(Source data)
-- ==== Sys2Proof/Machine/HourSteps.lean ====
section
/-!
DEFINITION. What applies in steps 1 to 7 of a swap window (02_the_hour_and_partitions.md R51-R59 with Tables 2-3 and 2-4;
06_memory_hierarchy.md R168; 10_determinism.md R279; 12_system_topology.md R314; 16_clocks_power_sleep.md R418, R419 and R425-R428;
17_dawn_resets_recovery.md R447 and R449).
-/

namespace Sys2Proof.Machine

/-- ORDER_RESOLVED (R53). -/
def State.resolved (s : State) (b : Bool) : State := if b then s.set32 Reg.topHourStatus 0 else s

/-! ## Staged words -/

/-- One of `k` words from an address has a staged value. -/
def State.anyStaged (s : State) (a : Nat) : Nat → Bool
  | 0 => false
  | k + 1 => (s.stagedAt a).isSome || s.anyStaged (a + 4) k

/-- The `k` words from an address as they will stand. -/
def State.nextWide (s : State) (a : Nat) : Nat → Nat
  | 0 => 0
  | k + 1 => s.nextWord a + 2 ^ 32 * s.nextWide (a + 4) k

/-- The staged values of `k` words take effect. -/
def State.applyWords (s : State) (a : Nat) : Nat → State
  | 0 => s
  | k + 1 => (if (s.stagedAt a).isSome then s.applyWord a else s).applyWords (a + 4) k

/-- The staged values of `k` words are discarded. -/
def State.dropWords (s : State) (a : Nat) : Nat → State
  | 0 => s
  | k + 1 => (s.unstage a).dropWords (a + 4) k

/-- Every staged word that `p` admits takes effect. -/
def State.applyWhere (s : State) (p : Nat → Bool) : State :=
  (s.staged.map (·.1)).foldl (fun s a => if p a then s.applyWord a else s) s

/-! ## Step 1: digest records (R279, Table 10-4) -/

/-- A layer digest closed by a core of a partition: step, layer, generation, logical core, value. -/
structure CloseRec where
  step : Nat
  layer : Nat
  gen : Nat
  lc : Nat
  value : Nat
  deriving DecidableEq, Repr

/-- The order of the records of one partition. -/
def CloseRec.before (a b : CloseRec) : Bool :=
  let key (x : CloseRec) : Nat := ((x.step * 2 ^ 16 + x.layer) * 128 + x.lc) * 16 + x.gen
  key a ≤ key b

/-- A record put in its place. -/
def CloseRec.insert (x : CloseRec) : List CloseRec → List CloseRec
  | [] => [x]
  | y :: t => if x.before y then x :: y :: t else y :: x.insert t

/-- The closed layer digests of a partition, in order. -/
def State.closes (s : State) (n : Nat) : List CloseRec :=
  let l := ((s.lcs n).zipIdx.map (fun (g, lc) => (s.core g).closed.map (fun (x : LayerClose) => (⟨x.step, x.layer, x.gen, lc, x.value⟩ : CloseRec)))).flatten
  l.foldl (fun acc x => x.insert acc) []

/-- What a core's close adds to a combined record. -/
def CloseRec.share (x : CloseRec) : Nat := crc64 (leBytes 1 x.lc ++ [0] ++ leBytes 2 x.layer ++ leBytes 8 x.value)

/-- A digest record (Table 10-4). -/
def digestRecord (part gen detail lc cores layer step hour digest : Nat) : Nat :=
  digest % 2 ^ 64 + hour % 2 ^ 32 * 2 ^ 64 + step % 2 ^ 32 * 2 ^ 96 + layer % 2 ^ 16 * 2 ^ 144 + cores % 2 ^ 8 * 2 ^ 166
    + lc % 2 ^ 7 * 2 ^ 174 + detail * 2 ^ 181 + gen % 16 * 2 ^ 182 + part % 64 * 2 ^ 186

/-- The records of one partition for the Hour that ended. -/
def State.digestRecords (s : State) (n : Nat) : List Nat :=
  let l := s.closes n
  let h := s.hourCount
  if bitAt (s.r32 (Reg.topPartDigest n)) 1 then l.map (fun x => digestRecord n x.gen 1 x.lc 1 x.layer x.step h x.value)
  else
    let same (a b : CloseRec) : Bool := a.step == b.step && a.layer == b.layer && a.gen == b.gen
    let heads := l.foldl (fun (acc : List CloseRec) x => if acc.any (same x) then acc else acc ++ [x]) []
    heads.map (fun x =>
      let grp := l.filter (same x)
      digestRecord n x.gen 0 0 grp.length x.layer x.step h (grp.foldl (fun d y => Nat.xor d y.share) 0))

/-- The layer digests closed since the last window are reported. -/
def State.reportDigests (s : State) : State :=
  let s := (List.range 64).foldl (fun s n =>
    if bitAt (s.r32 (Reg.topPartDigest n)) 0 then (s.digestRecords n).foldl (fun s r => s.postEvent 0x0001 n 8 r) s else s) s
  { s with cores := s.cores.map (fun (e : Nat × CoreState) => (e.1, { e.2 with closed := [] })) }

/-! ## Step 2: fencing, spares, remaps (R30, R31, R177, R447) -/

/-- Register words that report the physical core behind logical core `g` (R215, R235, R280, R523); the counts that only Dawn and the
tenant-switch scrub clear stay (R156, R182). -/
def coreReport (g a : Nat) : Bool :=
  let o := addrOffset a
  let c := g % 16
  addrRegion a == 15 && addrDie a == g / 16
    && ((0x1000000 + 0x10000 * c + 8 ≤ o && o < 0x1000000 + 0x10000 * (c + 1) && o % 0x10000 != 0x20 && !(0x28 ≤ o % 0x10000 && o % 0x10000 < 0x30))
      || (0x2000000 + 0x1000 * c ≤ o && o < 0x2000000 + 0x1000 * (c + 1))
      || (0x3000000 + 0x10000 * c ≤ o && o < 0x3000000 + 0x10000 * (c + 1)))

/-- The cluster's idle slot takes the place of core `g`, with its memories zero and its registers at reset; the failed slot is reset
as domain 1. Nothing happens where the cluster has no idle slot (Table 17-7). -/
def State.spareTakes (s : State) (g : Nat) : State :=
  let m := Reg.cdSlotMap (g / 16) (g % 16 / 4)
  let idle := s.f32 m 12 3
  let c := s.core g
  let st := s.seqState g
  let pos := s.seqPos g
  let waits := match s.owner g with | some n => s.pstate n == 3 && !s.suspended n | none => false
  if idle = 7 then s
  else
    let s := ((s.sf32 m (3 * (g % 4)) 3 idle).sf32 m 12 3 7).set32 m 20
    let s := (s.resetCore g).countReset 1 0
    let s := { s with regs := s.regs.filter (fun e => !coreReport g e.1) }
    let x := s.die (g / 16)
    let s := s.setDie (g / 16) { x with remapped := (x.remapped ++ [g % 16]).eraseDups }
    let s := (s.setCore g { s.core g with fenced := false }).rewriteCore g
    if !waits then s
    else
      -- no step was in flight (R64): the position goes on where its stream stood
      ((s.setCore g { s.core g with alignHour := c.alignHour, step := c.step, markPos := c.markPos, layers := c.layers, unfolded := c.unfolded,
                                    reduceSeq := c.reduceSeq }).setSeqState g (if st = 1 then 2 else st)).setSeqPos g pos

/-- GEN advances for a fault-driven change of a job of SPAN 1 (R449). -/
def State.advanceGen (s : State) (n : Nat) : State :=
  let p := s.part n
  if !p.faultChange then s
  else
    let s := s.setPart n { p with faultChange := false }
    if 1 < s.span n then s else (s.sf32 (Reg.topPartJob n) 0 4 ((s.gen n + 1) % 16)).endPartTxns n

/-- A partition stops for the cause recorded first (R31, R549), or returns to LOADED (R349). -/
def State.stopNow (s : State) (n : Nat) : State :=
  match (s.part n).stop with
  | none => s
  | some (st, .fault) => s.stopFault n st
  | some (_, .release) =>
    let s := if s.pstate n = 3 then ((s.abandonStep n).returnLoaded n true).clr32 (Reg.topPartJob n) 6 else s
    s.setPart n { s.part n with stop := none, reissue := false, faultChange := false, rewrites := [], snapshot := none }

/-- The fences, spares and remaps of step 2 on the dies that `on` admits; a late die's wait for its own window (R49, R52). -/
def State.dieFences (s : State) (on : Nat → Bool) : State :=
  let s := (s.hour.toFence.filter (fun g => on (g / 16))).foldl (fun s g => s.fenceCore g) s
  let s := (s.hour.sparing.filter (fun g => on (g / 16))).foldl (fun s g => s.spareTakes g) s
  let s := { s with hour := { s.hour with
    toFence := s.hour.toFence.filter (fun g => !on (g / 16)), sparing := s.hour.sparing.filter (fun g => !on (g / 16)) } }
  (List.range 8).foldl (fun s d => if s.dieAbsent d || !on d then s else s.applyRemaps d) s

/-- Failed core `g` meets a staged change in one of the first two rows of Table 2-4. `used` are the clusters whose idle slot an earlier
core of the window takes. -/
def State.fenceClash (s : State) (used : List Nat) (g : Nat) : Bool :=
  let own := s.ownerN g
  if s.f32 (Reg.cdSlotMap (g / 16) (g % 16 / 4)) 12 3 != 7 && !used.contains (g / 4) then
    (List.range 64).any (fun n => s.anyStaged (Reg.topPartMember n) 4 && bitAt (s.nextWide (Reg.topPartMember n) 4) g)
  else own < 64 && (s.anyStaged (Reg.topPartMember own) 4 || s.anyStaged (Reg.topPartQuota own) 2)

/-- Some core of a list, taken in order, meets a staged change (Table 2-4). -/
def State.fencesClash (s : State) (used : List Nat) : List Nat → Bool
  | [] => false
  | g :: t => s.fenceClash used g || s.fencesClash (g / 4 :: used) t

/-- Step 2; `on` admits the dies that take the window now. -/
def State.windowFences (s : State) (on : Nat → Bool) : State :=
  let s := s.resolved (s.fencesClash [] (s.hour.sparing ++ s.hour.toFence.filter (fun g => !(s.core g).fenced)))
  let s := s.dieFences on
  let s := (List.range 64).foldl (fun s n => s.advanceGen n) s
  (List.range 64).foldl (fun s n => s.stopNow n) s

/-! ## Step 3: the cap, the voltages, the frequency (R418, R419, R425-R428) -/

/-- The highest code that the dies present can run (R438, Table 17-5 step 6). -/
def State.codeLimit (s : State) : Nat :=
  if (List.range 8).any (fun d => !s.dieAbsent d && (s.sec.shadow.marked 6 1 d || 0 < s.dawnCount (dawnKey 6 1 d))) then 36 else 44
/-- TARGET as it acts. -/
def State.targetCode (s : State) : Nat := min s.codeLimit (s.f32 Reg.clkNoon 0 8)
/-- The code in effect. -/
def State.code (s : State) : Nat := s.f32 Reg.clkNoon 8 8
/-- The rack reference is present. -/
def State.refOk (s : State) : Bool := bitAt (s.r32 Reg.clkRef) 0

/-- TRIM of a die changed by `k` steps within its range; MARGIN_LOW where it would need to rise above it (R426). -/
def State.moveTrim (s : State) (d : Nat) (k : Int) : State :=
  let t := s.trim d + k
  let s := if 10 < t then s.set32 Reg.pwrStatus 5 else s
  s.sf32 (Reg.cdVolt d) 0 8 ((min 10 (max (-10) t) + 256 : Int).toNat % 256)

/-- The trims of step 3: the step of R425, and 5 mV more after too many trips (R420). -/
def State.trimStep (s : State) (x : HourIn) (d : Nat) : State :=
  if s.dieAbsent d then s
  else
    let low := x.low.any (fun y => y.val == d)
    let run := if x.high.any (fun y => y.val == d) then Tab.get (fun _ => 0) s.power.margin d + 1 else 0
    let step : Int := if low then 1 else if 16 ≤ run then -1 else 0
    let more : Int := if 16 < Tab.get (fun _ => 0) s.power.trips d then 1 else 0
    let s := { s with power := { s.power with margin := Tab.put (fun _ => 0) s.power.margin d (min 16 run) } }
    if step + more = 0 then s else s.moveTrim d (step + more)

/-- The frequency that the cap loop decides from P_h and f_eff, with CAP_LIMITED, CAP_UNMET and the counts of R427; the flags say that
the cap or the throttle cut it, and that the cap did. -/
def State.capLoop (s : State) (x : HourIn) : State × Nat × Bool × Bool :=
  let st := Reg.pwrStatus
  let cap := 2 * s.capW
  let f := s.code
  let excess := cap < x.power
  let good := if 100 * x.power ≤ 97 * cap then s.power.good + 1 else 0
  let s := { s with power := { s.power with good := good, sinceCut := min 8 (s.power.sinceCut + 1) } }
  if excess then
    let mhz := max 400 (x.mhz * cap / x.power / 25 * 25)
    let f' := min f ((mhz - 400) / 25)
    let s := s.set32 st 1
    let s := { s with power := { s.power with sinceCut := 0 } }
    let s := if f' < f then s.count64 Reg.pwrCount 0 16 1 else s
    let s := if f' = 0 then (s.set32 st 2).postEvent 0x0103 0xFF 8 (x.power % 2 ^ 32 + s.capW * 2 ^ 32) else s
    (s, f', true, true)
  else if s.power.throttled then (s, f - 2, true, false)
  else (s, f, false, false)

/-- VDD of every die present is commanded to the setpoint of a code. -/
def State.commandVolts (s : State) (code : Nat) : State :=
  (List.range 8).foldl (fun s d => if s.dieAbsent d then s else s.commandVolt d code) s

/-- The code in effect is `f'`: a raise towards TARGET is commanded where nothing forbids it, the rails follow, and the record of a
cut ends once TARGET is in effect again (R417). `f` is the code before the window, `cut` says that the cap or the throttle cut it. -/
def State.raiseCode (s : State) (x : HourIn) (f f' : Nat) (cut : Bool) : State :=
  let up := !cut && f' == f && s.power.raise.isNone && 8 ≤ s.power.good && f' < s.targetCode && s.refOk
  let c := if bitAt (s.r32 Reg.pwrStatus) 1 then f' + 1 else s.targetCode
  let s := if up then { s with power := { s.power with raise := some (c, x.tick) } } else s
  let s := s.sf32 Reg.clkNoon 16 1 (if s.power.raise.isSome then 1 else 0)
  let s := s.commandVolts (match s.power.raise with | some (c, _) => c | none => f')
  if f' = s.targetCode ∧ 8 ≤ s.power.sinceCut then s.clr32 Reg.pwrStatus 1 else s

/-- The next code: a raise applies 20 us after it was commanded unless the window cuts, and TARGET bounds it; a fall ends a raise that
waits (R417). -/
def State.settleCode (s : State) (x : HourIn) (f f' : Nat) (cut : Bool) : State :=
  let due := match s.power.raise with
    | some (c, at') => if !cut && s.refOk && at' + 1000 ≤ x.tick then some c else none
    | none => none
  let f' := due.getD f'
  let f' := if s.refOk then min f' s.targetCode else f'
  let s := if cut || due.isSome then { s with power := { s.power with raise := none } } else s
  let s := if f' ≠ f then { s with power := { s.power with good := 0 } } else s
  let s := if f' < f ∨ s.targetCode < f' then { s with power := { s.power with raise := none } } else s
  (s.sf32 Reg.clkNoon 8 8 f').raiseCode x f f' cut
(End Source data)
Your instructions: Only the lines above from the line with "layer : Nat" to the line with "let h := s.hourCount", those two lines included, should be reproduced exactly.

Result of this exercise:
  layer : Nat
  gen : Nat
  lc : Nat
  value : Nat
  deriving DecidableEq, Repr

/-- The order of the records of one partition. -/
def CloseRec.before (a b : CloseRec) : Bool :=
  let key (x : CloseRec) : Nat := ((x.step * 2 ^ 16 + x.layer) * 128 + x.lc) * 16 + x.gen
  key a ≤ key b

/-- A record put in its place. -/
def CloseRec.insert (x : CloseRec) : List CloseRec → List CloseRec
  | [] => [x]
  | y :: t => if x.before y then x :: y :: t else y :: x.insert t

/-- The closed layer digests of a partition, in order. -/
def State.closes (s : State) (n : Nat) : List CloseRec :=
  let l := ((s.lcs n).zipIdx.map (fun (g, lc) => (s.core g).closed.map (fun (x : LayerClose) => (⟨x.step, x.layer, x.gen, lc, x.value⟩ : CloseRec)))).flatten
  l.foldl (fun acc x => x.insert acc) []

/-- What a core's close adds to a combined record. -/
def CloseRec.share (x : CloseRec) : Nat := crc64 (leBytes 1 x.lc ++ [0] ++ leBytes 2 x.layer ++ leBytes 8 x.value)

/-- A digest record (Table 10-4). -/
def digestRecord (part gen detail lc cores layer step hour digest : Nat) : Nat :=
  digest % 2 ^ 64 + hour % 2 ^ 32 * 2 ^ 64 + step % 2 ^ 32 * 2 ^ 96 + layer % 2 ^ 16 * 2 ^ 144 + cores % 2 ^ 8 * 2 ^ 166
    + lc % 2 ^ 7 * 2 ^ 174 + detail * 2 ^ 181 + gen % 16 * 2 ^ 182 + part % 64 * 2 ^ 186

/-- The records of one partition for the Hour that ended. -/
def State.digestRecords (s : State) (n : Nat) : List Nat :=
  let l := s.closes n
  let h := s.hourCount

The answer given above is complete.